_PROBLEM STATEMENT_
For each line below, check for the word "step", then state how many lines contain it, with no other output.
(DATA TO USE Opens)
-- ==== Sys2Proof/Machine/Redund.lean ====
section
/-! DEFINITION. Lane redundancy: the inter-lane blocks, the vote, step-down and failover, the mirror set, the outer sequence, resynchronisation, lane splits, islands and the commands 0x60 and 0x62 (R233 to R267, R402, R427). -/

namespace Sys2Proof.Machine

/-! ### Chains and references (R168, R209, R253) -/

/-- Current loop slots in slot order: the torque chains of a lane, at most 8 (Table RD-1). -/
def Lane.chains (l : Lane) : List Nat := ((List.range 32).filter (fun j => l.p 0x7100 j == 1)).take 8

/-- A value in units of I_rated as Q1.14. -/
def q14 (x : F32) : Int := if ffinite x then max (-32768) (min 32767 (fto x 16384 1)) else 0

/-- The total reference of a current slot, in units of I_rated: the output of its upstream slot. -/
def Lane.iTot (l : Lane) (j : Nat) : F32 := (l.upstream j).1

/-- The set of motor slot k of a lane is capable of torque. -/
def Lane.joinSet (l : Lane) (p : LaneId) (k : Nat) : Bool := if p == l.id then l.torque k else bit (l.peer p).health.toNat (8 + k)

/-- The weight of a lane's set of motor slot k: r while it joins, else 1 (R253). -/
def Lane.weight (l : Lane) (p : LaneId) (k : Nat) : F32 :=
  match l.red.joinAt.getD p.idx none with
  | some t => if l.joinSet p k then fclamp f0 f1 (fq ((l.now : Int) - t) (ms (l.p 0xA122))) else f1
  | none => f1

/-- Joining sets of motor slot k, the lane's own among them. -/
def Lane.joining (l : Lane) (k : Nat) : List LaneId :=
  (l.id :: l.peers).filter (fun p => (l.red.joinAt.getD p.idx none).isSome && l.joinSet p k)

/-- n_full + Σ r of motor slot k, at least one set (R209, R253). -/
def Lane.shares (l : Lane) (k : Nat) : F32 :=
  let js := l.joining k
  fmax f1 (js.foldl (fun s p => fadd s (l.weight p k)) (fi ((l.fn.nD.getD k 0 : Int) - js.length)))

/-- i_set of one full set of a chain, limited to 1.0 × I_rated (R209). -/
def Lane.iSet (l : Lane) (j : Nat) : F32 := fclamp (fneg f1) f1 (fdiv (l.iTot j) (l.shares (l.p 0x7101 j)))

/-- The next reference of a chain: it enters the latch at the first read point at or after t (R168). Of the references whose time has come the newest alone stays. -/
def Lane.latchRef (l : Lane) (j : Nat) (v : Int) (t : Nat) : Lane :=
  let q := (l.loop j).refNext
  let due := q.filter (fun e => e.2 ≤ l.now)
  l.setLoop j { l.loop j with refNext := due.drop (due.length - 1) ++ q.filter (fun e => l.now < e.2) ++ [(fmul (fq v 16384) (l.pf 0x6102 (l.p 0x7101 j)), t)] }

/-- The references of a block, from its first chain on. -/
def blockVals (p : List Byte) : List (Nat × Int) := (List.range 5).map (fun i => (byteAt p 1 + i, sext 16 (leAt p (2 + 2 * i) 2)))

/-- The payloads of REF or CMP for a list of chain values: five to a block (Table RD-1). -/
def Lane.refBlocks (l : Lane) (vs : List Int) : List (List Byte) :=
  let one (first : Nat) : List (List Byte) :=
    let xs := (vs.drop first).take 5
    if xs.isEmpty then [] else [[b8 l.le.outerIdx, b8 first] ++ xs.flatMap (fun v => leBytes 2 (wrap 16 v))]
  one 0 ++ one 5

/-- A reference has come: a failover in progress ends (R243). -/
def Lane.refCame (l : Lane) (t : Nat) : Lane := { l with red.refAt := t, red.failAt := none, red.lateTold := false }

/-! ### Link loss and the split (R21, R255, R256) -/

/-- No live peer has a working link to this lane. -/
def Lane.isolated (l : Lane) : Bool := l.peers.all (fun p => !l.linkUp p || (l.peer p).gone || !(l.peer p).known)

/-- A lane that drives and has lost sight of every live peer starts its split decision (R246, R256). -/
def Lane.splitStart (l : Lane) (live : List Nat) : Lane :=
  let x : Split := ⟨l.cyc, l.st == .authority, live⟩
  ({ l with red.split := some x, red.auth := (if l.st == .authority then l.red.auth else 0), red.claim := none } : Lane).dupStart

/-- The authority is out of reach, and this lane still has a peer: authority is lost (R242, R256). -/
def Lane.authCheck (l : Lane) : Lane :=
  match LaneId.ofCode l.red.auth with
  | some p => if p != l.id && (l.st == .shadow) && l.red.split.isNone && !l.reach p then l.authLost else l
  | none => l

/-- The payload of a HEALTH block (Table RD-1, log entries 40 and 42): health word, module status word, in which a lane that is not the authority reports its own PARTITIONED, and fault instances. -/
def Lane.healthBytes (l : Lane) : List Byte :=
  let w := l.red.modStat.toNat
  let w := if l.st == .authority then w else w - b2n (bit w 18) * 2 ^ 18 + b2n l.net.part * 2 ^ 18
  let fs := if l.st == .authority then l.classCounts else l.ownInst
  leBytes 4 l.healthWord ++ leBytes 4 w ++ (List.range 4).map (fun i => b8 (min 15 (fs.getD (2 * i) 0) + 16 * min 15 (fs.getD (2 * i + 1) 0)))

/-- A lane that loses a link tells its peers at once, in an urgent HEALTH block: the third lane's word is what shows that a silent authority is lost (R242, R243, log entry 184). -/
def Lane.linkTell (l : Lane) : Lane := if mayDrive l.st && l.fwRuns then l.sendBoth true 0x21 l.healthBytes (some l.mySide) else l

/-- A link is declared lost (R21, R255); on a link that is lost already the clean reception begins anew. -/
def Lane.linkLost (l : Lane) (p : LaneId) : Lane :=
  if p == l.id then l
  else if !l.linkUp p then l.setLnk p { l.lnk p with cleanSince := l.now, shook := false }
  else
    let live := (l.peers.filter (fun q => (l.peer q).known && !(l.peer q).gone && l.reach q)).map LaneId.code
    let k := l.lnk p
    let l := (l.setLnk p { k with up := false, cleanSince := l.now, badTimes := [], seqRx := none, shook := false }).linkTrack.eventU 0xA106
    let l := l.linkTell
    let l := if (l.st == .shadow || l.st == .authority) && l.isolated && !live.isEmpty && l.red.split.isNone then l.splitStart live else l.authCheck
    l.assess

/-- A discarded block (R21). After a discard the next block of the link is taken with any sequence number. -/
def Lane.badBlock (l : Lane) (p : LaneId) : Lane :=
  if p == l.id then l
  else
    let k := l.lnk p
    let ts := recent l.now (ms 1) k.badTimes
    let l := l.setLnk p { k with badTimes := ts, badCount := k.badCount + 1, cleanSince := l.now, seqRx := none, shook := k.shook && k.up }
    let l := if (match LaneId.ofCode l.red.auth with | some x => x == p || !l.linkUp x | none => false) then { l with red.mirGap := true } else l
    if 16 ≤ ts.length then l.linkLost p else l

def execInterlaneBadBlock (a : At) (from_ : LaneId) (s : State) : Out := run true s a (fun l => if l.linkOn then l.badBlock from_ else l)

/-- No valid block for 20 µs (R21). -/
def execLinkLossTimeout (a : At) (peer : LaneId) (s : State) : Out :=
  run true s a (fun l => if l.due ((l.lnk peer).lastValid + us 20) then l.linkLost peer else l)

/-! ### Receiving a block (R21, R236, R240, R255) -/

/-- Blocks that a lane acts on although the link they came on is not yet restored: the resynchronisation handshake (R21). -/
def handshake (kind : Nat) : Bool := kind == 0x22 || kind == 0x23

/-- A block that names no lane goes on where the sender's own health word shows its link to the other peer down; one that names a lane goes to that lane alone (R255, log entry 29). -/
def Lane.goesOn (l : Lane) (from_ q : LaneId) (b : Block) : Bool :=
  match b.dest with
  | some d => d == q
  | none => (l.peer from_).known && !bit (l.peer from_).health.toNat (if from_.next == q then 23 else 22)

/-- Relays a block of one peer to the other, in its class (R255). -/
def Lane.relayBlock (l : Lane) (from_ : LaneId) (b : Block) (urgent : Bool) : Lane :=
  let q := if from_ == l.id.next then l.id.prev else l.id.next
  if bit b.kind.toNat 7 || !l.goesOn from_ q b || !l.linkUp from_ || !l.linkUp q then l
  else l.send q urgent (b.kind.toNat % 128 + 128) b.payload (some q) b.side

/-- Acts on a block that was taken, unless the lane ignores it. -/
def Lane.actOn (l : Lane) (from_ : LaneId) (b : Block) (kind : Nat) (f : LaneId → Lane → Lane) : Lane :=
  let origin := if bit b.kind.toNat 7 then (if from_ == l.id.next then l.id.prev else l.id.next) else from_
  if !(l.lnk from_).up && !handshake kind then l
  else if (b.dest.getD l.id) != l.id then l
  else if l.st == .failSilent && kind != 0x24 then l
  else if (l.peer origin).ignored && kind != 0x12 && kind != 0x22 then l
  else f origin l

/-- Blocks received in order since the last one: no command brings an idle block, so a step of n is in order where n block times lie between, n − 1 of them idle (R20, R21; log entry 153). -/
def Link.inOrder (k : Link) (q seq : Byte) (now : Nat) : Bool :=
  let n := (seq - q).toNat
  decide (1 ≤ n) && decide (n ≤ max 1 ((now - k.lastValid + blockTicks / 2) / blockTicks))

/-- Takes a block: its sequence number, the relay, the blocks ignored, then its own action with the lane that it comes from (R21, R240, R254, R255). -/
def Lane.rxBlock (l : Lane) (from_ : LaneId) (b : Block) (urgent : Bool) (kind : Nat) (f : LaneId → Lane → Lane) : Lane :=
  if from_ == l.id || !l.linkOn then l
  else
    let k := l.lnk from_
    match k.seqRx with
    | some q =>
      if !k.inOrder q b.seq l.now then l.badBlock from_
      else (l.setLnk from_ { k with seqRx := some b.seq, lastValid := l.now }).relayBlock from_ b urgent |>.actOn from_ b kind f
    | none => (l.setLnk from_ { k with seqRx := some b.seq, lastValid := l.now }).relayBlock from_ b urgent |>.actOn from_ b kind f

/-! ### References (R168, R243, R402) -/

def Lane.refRx (l : Lane) (p : List Byte) (origin : LaneId) : Lane :=
  let fromAuth := l.red.auth == origin.code || healthState (l.peer origin).health == 6
  let put (l : Lane) (t : Nat) : Lane := (blockVals p).foldl (fun (l : Lane) (v : Nat × Int) => match l.chains[v.1]? with
    | some j => l.latchRef j v.2 t
    | none => l) l
  if l.st == .shadow && fromAuth then
    let t := l.le.outerEnd + us 5
    (put l t).refCame t
  else if l.st == .limp && fromAuth then put { l with red.limpAt := some l.now } l.now
  else l

def execRefBlockRx (a : At) (from_ : LaneId) (b : Block) (s : State) : Out :=
  run true s a (fun l => l.rxBlock from_ b true 0x10 (fun o l => l.refRx b.payload o))

/-- No REF block for 2 outer periods, or more than one other lane drives: the sets of a LIMP lane take their lane-safe state (R402). -/
def execLimpRefTimeout (a : At) (s : State) : Out := run true s a (fun l => if l.st == .limp && !l.limpDrive then l.takeSafeAll else l)

/-! ### The vote (R238 to R240) -/

/-- The disagreement counts of a pair of lanes, in the order A-B, B-C, C-A. -/
def Lane.disOf (l : Lane) (x y : LaneId) : List Nat :=
  match x.code + y.code with
  | 3 => l.red.disAB | 5 => l.red.disBC | _ => l.red.disCA

def Lane.setDis (l : Lane) (x y : LaneId) (v : List Nat) : Lane :=
  match x.code + y.code with
  | 3 => { l with red.disAB := v } | 5 => { l with red.disBC := v } | _ => { l with red.disCA := v }

/-- Values of a lane for a chain in an outer period. -/
def Lane.cmpVal (l : Lane) (x : LaneId) (c idx : Nat) : Option Int :=
  let v := l.peer x
  if v.cmpIdx == idx then v.cmp.getD c none else none

/-- Compares two lanes on a chain (R238). -/
def Lane.compare (l : Lane) (x y : LaneId) (c idx : Nat) : Lane :=
  match l.cmpVal x c idx, l.cmpVal y c idx with
  | some u, some v =>
    let far := fgt (fq (u - v).natAbs 16384) (l.pf 0xA101 c)
    let n := l.disOf x y
    let l := if far && (x == l.id || y == l.id) && l.st == .sync && (l.red.auth == x.code || l.red.auth == y.code) then { l with red.rejoin.bad := true } else l
    l.setDis x y (n.set c (if far then n.getD c 0 + 1 else 0))
  | _, _ => l

/-- A lane votes on chain c: it is eligible, or lacks no more than eligibility on other chains as it reports it, and is not out-voted (R238, log entries 47 and 49). -/
def Lane.votes (l : Lane) (c : Nat) (x : LaneId) : Bool :=
  let v := l.peer x
  if x == l.id then l.votesOn c
  else l.reach x && v.known && !v.gone && !v.outVoted &&
    (healthElig v.health || (match v.side with | some s => s.votes.getD c false | none => false))

def Lane.disagree (l : Lane) (x y : LaneId) (c : Nat) : Bool := decide (l.p 0xA102 ≤ (l.disOf x y).getD c 0)

/-- Largest difference of a lane from the others on a chain, in units of I_rated. -/
def Lane.farthest (l : Lane) (z : LaneId) (c : Nat) : F32 :=
  let idx := (l.peer z).cmpIdx
  match l.cmpVal z c idx with
  | some v => [z.next, z.prev].foldl (fun m q => match l.cmpVal q c idx with | some u => fmax m (fq (u - v).natAbs 16384) | none => m) f0
  | none => f0

/-- Keys of the fault instances that a chain without a majority counts (R239). -/
def noMajKey (c k : Nat) : Nat := 100 + 2 * c + k

def Lane.noMajority (l : Lane) (c n : Nat) : Lane :=
  let l := l.eventU 0xA105
  if n == 2 then (l.addInst 1 0 (noMajKey c 0)).addInst 1 0 (noMajKey c 1) else l.addInst 1 0 (noMajKey c 0)

/-- A lane is out-voted (R239, R240). -/
def Lane.outVote (l : Lane) (z : LaneId) (c : Nat) : Lane :=
  let l := l.eventU 0xA103
  if z == l.id then ({ l with red.selfOut := true }).failSilent 1
  else
    let l := (l.setPeer z { l.peer z with outVoted := true }).sendTo z true 0x15 ([b8 z.code, b8 c] ++ leBytes 4 (l.farthest z c).toNat)
    let l := l.addInst 1 z.code 0
    if l.red.auth == z.code then (l.safetyRequest l.slotHbs).authLost else l.assess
(DATA TO USE Closes)
_OUTPUT BELOW_
2